We can use mathematical insights from the binary representation of the numbers to find the majority element. How? Let's think.
Assume that each element is a 32-bit integer. As given in the problem, we also know that there is a majority element in the array. Now for all numbers, we count the frequency of set bits i.e. count the frequency of 1's at each bit position in the bitwise representation (It's like polling for each bit position).
At any position in bitwise representation:
For example, X[ ] = [6, 13, 13, 2, 13], n = 5, let's assume our input is 4-bit integer.
6 -> 0 1 1 0
13 -> 1 1 0 1
13 -> 1 1 0 1
2 -> 0 0 1 0
13 -> 1 1 0 1
-----------------------
Majority = 1 1 0 1 = 13
In the above example, let's start from left to right. 1's are in the majority at 1st, 2nd, and 4th position, so set bits at similar position in the majority element would be 1. At 3rd position, number of 1's across all array elements is only 2, not a majority, so it is set to 0 in the majority element.
So the idea would be simple: By identifying majority bits at every bit position for all the numbers, we can construct the majority element bitwise. How do we implement it? Let's think.
Now we iterate over entire array and increase countOnes by 1 if current bit position is 1 in an element i.e.
for(i = 0; i < n; i = i + 1)
{
if((X[i] & (1 << currBit)) != 0)
countOnes = countOnes + 1
}
By the end of loop, if countOnes value is greater than n/2, we set current bit position as 1 in variable majorityElement. Otherwise, we leave it because bit at that position is already set 0 in the majorityElement.
if(countOnes > n/2)
majorityElement = majorityElement + (1 << currBit)
int getMajority(int X[], int n)
{
int majorityElement = 0;
for (int currBit = 0; currBit < 32; currBit = currBit + 1)
{
int countOnes = 0;
for (int i = 0; i < n; i = i + 1)
{
if ((X[i] & (1 << currBit)) != 0)
countOnes = countOnes + 1;
}
if (countOnes > n / 2)
majorityElement = majorityElement + (1 << currBit);
}
return majorityElement;
}
def getMajority(X, n):
majorityElement = 0
for currBit in range(32):
countOnes = 0
for i in range(n):
if (X[i] & (1 << currBit)) != 0:
countOnes = countOnes + 1
if countOnes > n / 2:
majorityElement = majorityElement + (1 << currBit)
return majorityElement
We are running two nested loops where inner loop is running n times and outer loop is running 32 times or constant time. At each iteration of nested loops, we are doing constant number of operations. Time complexity = 32 * O(n) * O(1) = O(n).
Space complexity = O(1), we are using constant number of variables only.
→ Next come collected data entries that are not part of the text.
-- ==== Sys2Proof/Laws/PerInstr.lean ====
section
/-! SUPPORT. Statements made of each instruction: its encoding is read back (R38, R51 to R60). -/

namespace Sys2Proof.Laws.Encoding

set_option maxRecDepth 8000
set_option Elab.async false


/-- An immediate slot of an instruction, zero past the last. -/
def immAt (i : Instr) (n : Nat) : BitVec 32 := (encodeImms i).getD n 0#32

/-- What the decoder reads from the first slot of an instruction: without its immediate slots, an instruction that asks
for the same slots; with them, the instruction. -/
def Statement (i : Instr) : Prop :=
  ∀ e, i.engine? = some e →
    (∃ i0, build e (encodeFirst i) 0#32 0#32 none = some i0 ∧ i0.fieldsOk = i.fieldsOk ∧
      (encodeImms i0).length = (encodeImms i).length ∧ i0.immCode = i.immCode ∧ i0.isKat = i.isKat ∧
      i0.isGang = i.isGang) ∧
    (∃ i1, build e (encodeFirst i) (immAt i 0) (immAt i 1) none = some i1 ∧ i1.extOk = i.extOk) ∧
    build e (encodeFirst i) (immAt i 0) (immAt i 1) i.tok? = some i

/-- A decoder that reads an instruction's fields whatever its immediate slots and token word are. -/
theorem plain (i : Instr) (e : Engine) (j : Option Tok → Instr) (he : i.engine? = some e)
    (h : ∀ i0 i1 t, build e (encodeFirst i) i0 i1 t = some (j t)) (hj : j i.tok? = i)
    (hs : (j none).fieldsOk = i.fieldsOk ∧ (encodeImms (j none)).length = (encodeImms i).length ∧
      (j none).immCode = i.immCode ∧ (j none).isKat = i.isKat ∧ (j none).isGang = i.isGang ∧ (j none).extOk = i.extOk) :
    Statement i := by
  intro e' he'
  rw [he] at he'
  cases he'
  obtain ⟨h1, h2, h3, h4, h5, h6⟩ := hs
  exact ⟨⟨_, h _ _ _, h1, h2, h3, h4, h5⟩, ⟨_, h _ _ _, h6⟩, by rw [h, hj]⟩

/-- The same, for an instruction with immediate slots. -/
theorem withImms (i : Instr) (e : Engine) (j : BitVec 32 → BitVec 32 → Option Tok → Instr) (he : i.engine? = some e)
    (h : ∀ i0 i1 t, build e (encodeFirst i) i0 i1 t = some (j i0 i1 t)) (hj : j (immAt i 0) (immAt i 1) i.tok? = i)
    (hs : (j 0#32 0#32 none).fieldsOk = i.fieldsOk ∧ (encodeImms (j 0#32 0#32 none)).length = (encodeImms i).length ∧
      (j 0#32 0#32 none).immCode = i.immCode ∧ (j 0#32 0#32 none).isKat = i.isKat ∧
      (j 0#32 0#32 none).isGang = i.isGang)
    (hx : (j (immAt i 0) (immAt i 1) none).extOk = i.extOk) : Statement i := by
  intro e' he'
  rw [he] at he'
  cases he'
  obtain ⟨h1, h2, h3, h4, h5⟩ := hs
  exact ⟨⟨_, h _ _ _, h1, h2, h3, h4, h5⟩, ⟨_, h _ _ _, hx⟩, by rw [h, hj]⟩

/-- A field of the upper part of a join. -/
theorem up {v w l : Nat} {x : BitVec v} {y : BitVec w} {s : Nat} {z : BitVec l} (e : x.extractLsb' (s - w) l = z)
    (h : w ≤ s := by decide) : (x ++ y).extractLsb' s l = z := (BitVec.extractLsb'_append_eq_of_le h).trans e
/-- A field of the lower part of a join. -/
theorem lo {v w l : Nat} {x : BitVec v} {y : BitVec w} {s : Nat} {z : BitVec l} (e : y.extractLsb' s l = z)
    (h : s + l ≤ w := by decide) : (x ++ y).extractLsb' s l = z := (BitVec.extractLsb'_append_eq_of_add_le h).trans e
/-- The whole of a field. -/
theorem it {w : Nat} {x : BitVec w} : x.extractLsb' 0 w = x := BitVec.extractLsb'_eq_self

/-- Fewer bits of a field already read. -/
theorem fewer {w : BitVec 32} {l : Nat} {v : BitVec l} (e : w.extractLsb' 0 l = v) (s k : Nat) (h : s + k ≤ l) :
    w.extractLsb' s k = v.extractLsb' s k := by
  subst e
  apply BitVec.eq_of_getLsbD_eq
  intro i hi
  have h1 : s + i < l := by omega
  simp [hi, h1]

/-- The fields of an extension slot are read back (R55). -/
theorem ofWord_toWord (x : VExt) : VExt.ofWord x.toWord = x := by
  obtain ⟨c, rm, sat, nw, dpos, sa, sb, scf, sfmt⟩ := x
  have h : ∀ b : Bool, bit1 (ofBool1 b) = b := by decide
  unfold VExt.ofWord
  congr 1
  · exact up (up (up (up (up (up (up (up it)))))))
  · exact up (up (up (up (up (up (up (lo it)))))))
  · exact (congrArg bit1 (up (up (up (up (up (up (lo it)))))))).trans (h sat)
  · exact up (up (up (up (up (lo it)))))
  · exact up (up (up (up (lo it))))
  · exact up (up (up (lo it)))
  · exact up (up (lo it))
  · exact up (lo it)
  · exact lo it


theorem nop (tok : Option Tok) : Statement (.nop tok) := by
  have h0 : (encodeFirst (.nop tok)).extractLsb' 24 8 = 0x00#8 := up it
  have h1 : (encodeFirst (.nop tok)).extractLsb' 0 24 = 0#24 := lo it
  refine plain _ .c (fun tk => .nop tk) rfl (fun i0 i1 tk => ?_) rfl ⟨rfl, rfl, rfl, rfl, rfl, rfl⟩
  show buildC _ i0 i1 tk = _
  unfold buildC
  rw [h0]
  exact if_pos h1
Here is the intuition of randomized algorithm : More than n/2 elements are equal to the majority element and a randomly picked element has more than 50% probability of success. So, we just select a random element in the array and check whether it is majority element or not. Return that element if it is, otherwise, keep repeating the same process.
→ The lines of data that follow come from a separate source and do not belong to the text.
-- ==== Sys2Proof/Tests/Slice0.lean ====
section
/-! SUPPORT. Small checks: what is ill-formed is refused, words of the spec's encodings decode, single effects; and for
every statement of Certificates/Slice0/Obligations.lean with hypotheses, states and operands that meet them. -/

namespace Sys2Proof.Tests

-- One proof after another, in one thread: each `decide +kernel` waits for the checks before it.
set_option Elab.async false

open Sys2Proof Sys2Proof.Machine

/-! ## Small states -/

/-- The reset state with core 0 changed. -/
def core0 (f : Core → Core) : State := State.reset.modCore 0#11 f
/-- The reset state with scalar registers of core 0 set. -/
def regs (rs : List (BitVec 5 × Word)) : State := core0 (fun c => { c with ctl := { c.ctl with s := rs } })
/-- The same at task level. -/
def task (rs : List (BitVec 5 × Word)) : State := core0 (fun c => { c with ctl := { c.ctl with s := rs, cst := 0#64 } })
/-- Core 0 runs, with a bundle of these slots, behind its instructions or before them. -/
def front (w : List (BitVec 4 × BitVec 32)) (slot : Nat) (pend : Transfer) : Front :=
  { run := true, bundle := some (bundleOf w), slot := slot, pend := pend }
/-- Core 0 in a seat, with a bundle; its turn is first on the agenda. -/
def inSeat (st : SeatState) (w : List (BitVec 4 × BitVec 32)) (slot : Nat) (pend : Transfer) : State :=
  { core0 (fun c => { c with front := front w slot pend, seat := { st := st } }) with agenda := [.control 0#11] }
/-- The word of `addi s4, s4, -1`. -/
def addiWord : List (BitVec 4 × BitVec 32) := [(1#4, 0x30213FFF#32)]

/-! ## Ill-formed terms -/

theorem test_illformed_shift : (Instr.slli 1#5 2#5 64#14 none).wf = false := by decide
theorem test_illformed_rm : (Instr.fadd 1#5 2#5 3#5 4#3 0#1 none).wf = false := by decide
theorem test_wellformed_rm : (Instr.fadd 1#5 2#5 3#5 7#3 0#1 none).wf = true := by decide
theorem test_illformed_aop : (Instr.amo 1#5 2#5 3#5 10#4 1#1 none).wf = false := by decide
/-- An extension slot with only its defaults. -/
def plain : VExt := { c := 0#6, rm := 7#3, sat := false, nw := 0#4, dpos := 0#3, sa := 0#4, sb := 0#4, scf := 0#4, sfmt := 0#3 }
theorem test_wellformed_ext : (Instr.vAdd 1#6 2#6 3#6 0#4 0#1 (some plain) none).wf = true := by decide
theorem test_illformed_nw : (Instr.vAdd 1#6 2#6 3#6 0#4 0#1 (some { plain with nw := 14#4 }) none).wf = false := by decide
theorem test_illformed_subfield : (Instr.vAdd 1#6 2#6 3#6 0#4 0#1 (some { plain with sa := 7#4 }) none).wf = false := by decide
theorem test_illformed_c : (Instr.vAdd 1#6 2#6 3#6 0#4 0#1 (some { plain with c := 1#6 }) none).wf = false := by decide
theorem test_illformed_post : (Instr.nop (some ⟨10#5, 0#5, 0#5, 0#5, false, false⟩)).wf = false := by decide
theorem test_illformed_wait : (Instr.nop (some ⟨0#5, 10#5, 0#5, 0#5, false, false⟩)).wf = false := by decide
theorem test_illformed_ts : (Instr.nop (some ⟨0#5, 0#5, 0#5, 0#5, true, false⟩)).wf = false := by decide
theorem test_illformed_kat : (Instr.mKat 3#4 2#4 none).wf = false := by decide
theorem test_illformed_length :
    (Instr.li 1#5 (.long 0#32 1#32) (some ⟨0#5, 0#5, 0#5, 0#5, false, false⟩)).wf = false := by decide

/-! ## Words written out from the spec's encodings -/

/-- The spec's words of control instructions (R51 to R53, and chapters 17 and 18). -/
theorem test_words_control :
    decodeBundle (bundleOf [(1#4, 0x30213FFF#32)]) =
      .ok [⟨1, 1, .c, .addi 4#5 4#5 0x3FFF#14 none⟩] ∧
    decodeBundle (bundleOf [(1#4, 0x4010C860#32)]) =
      .ok [⟨1, 1, .c, .fadd 2#5 3#5 4#5 1#3 1#1 none⟩] ∧
    decodeBundle (bundleOf [(1#4, 0x43298FC8#32)]) =
      .ok [⟨1, 1, .c, .ffma 5#5 6#5 7#5 7#3 0#1 8#5 none⟩] ∧
    decodeBundle (bundleOf [(1#4, 0x88483000#32)]) =
      .ok [⟨1, 1, .c, .mfs 9#5 6#8 none⟩] ∧
    decodeBundle (bundleOf [(1#4, 0x13088001#32)]) =
      .ok [⟨1, 1, .c, .clz 1#5 2#5 1#2 none⟩] ∧
    decodeBundle (bundleOf [(1#4, 0x3C540000#32), (6#4, 0x00000000#32), (6#4, 0x00000001#32)]) =
      .ok [⟨1, 3, .c, .li 10#5 (.long 0#32 1#32) none⟩] ∧
    decodeBundle (bundleOf [(1#4, 0x4B49C1C0#32)]) =
      .ok [⟨1, 1, .c, .fcvt 9#5 7#5 0#5 7#3 0#1 none⟩] ∧
    decodeBundle (bundleOf [(1#4, 0x094A0400#32)]) =
      .ok [⟨1, 1, .c, .remN 9#5 8#5 2#5 none⟩] := by decide

/-- The spec's words of branch instructions (R51, R52). -/
theorem test_words_branch :
    decodeBundle (bundleOf [(1#4, 0x52088DFB#32)]) =
      .ok [⟨1, 1, .c, .bltI 1#5 2#5 3#4 (.short 0x1FB#9) none⟩] ∧
    decodeBundle (bundleOf [(1#4, 0x12210A60#32), (1#4, 0x0E294C00#32), (1#4, 0x57180000#32)]) =
      .ok [⟨1, 1, .c, .fsh 4#5 4#5 5#5 6#5 none⟩,
        ⟨2, 1, .c, .sll 5#5 5#5 6#5 none⟩,
        ⟨3, 1, .c, .loop 3#5 0#4 (.short 0#9) none⟩] := by decide

/-- The spec's words of object instructions (chapters 18 and 19). -/
theorem test_words_object :
    decodeBundle (bundleOf [(1#4, 0x7005A866#32)]) =
      .ok [⟨1, 1, .c, .bind 22#5 20#5 3#4 6#5 none⟩] ∧
    decodeBundle (bundleOf [(1#4, 0x73058000#32)]) =
      .ok [⟨1, 1, .c, .acqS 22#5 none⟩] ∧
    decodeBundle (bundleOf [(1#4, 0x74058000#32)]) =
      .ok [⟨1, 1, .c, .rel 22#5 none⟩] ∧
    decodeBundle (bundleOf [(1#4, 0x760000A0#32)]) =
      .ok [⟨1, 1, .c, .bar 5#4 0#4 none⟩] ∧
    decodeBundle (bundleOf [(1#4, 0x80021200#32), (1#4, 0x81600000#32)]) =
      .ok [⟨1, 1, .c, .ringInit 0#5 8#5 9#5 none⟩,
        ⟨2, 1, .c, .ringAcq 12#5 0#5 none⟩] := by decide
There are some critical questions : What is the exact probability that algorithm will find repeated elements? What is the running time of the algorithm? How a randomized algorithm is a good choice? Think! We can get an answer to this question in the analysis section.
int countFrequency(int X[], int n, int value)
{
int count = 0;
for (int i = 0; i < n; i = i + 1)
{
if (X[i] == value)
count = count + 1;
}
return count;
}
int randRange(int min, int max)
{
return rand() % (max - min + 1) + min;
}
int getMajorityElement(int X[], int n)
{
while (true)
{
int randomElement = X[randRange(0, n - 1)];
int k = countFrequency(X, n, randomElement);
if (k > n / 2)
return randomElement;
}
}
def countFrequency(X, n, value):
count = 0
for i in range(n):
if X[i] == value:
count = count + 1
return count
def randRange(min, max):
return random.randrange(min, max + 1)
def getMajorityElement(X, n):
while True:
randomElement = X[randRange(0, n - 1)]
k = countFrequency(X, n, randomElement)
if k > n / 2:
return randomElement
public class Solution
{
private int countFrequency(int[] X, int n, int value)
{
int count = 0;
for (int i = 0; i < n; i = i + 1)
{
if (X[i] == value)
count = count + 1;
}
return count;
}
private int randRange(int min, int max)
{
return new Random().nextInt((max - min) + 1) + min;
}
public int getMajorityElement(int[] X, int n)
{
while (true)
{
int randomElement = X[randRange(0, n - 1)];
int k = countFrequency(X, n, randomElement);
if (k > n / 2) return randomElement;
}
}
}
Note: The idea of “with high probability” is often used in the analysis of the randomized algorithms, where the “high probability” is with respect to the input size n.
Here is an intuition behind this algorithm: Since majority element occurs more than n/2 times, its frequency is greater than all other elements combined. Therefore, if we mark the occurrence of majority element as +1 and occurrence of any other element as -1, then overall sum of them would be definitely greater than zero. Think!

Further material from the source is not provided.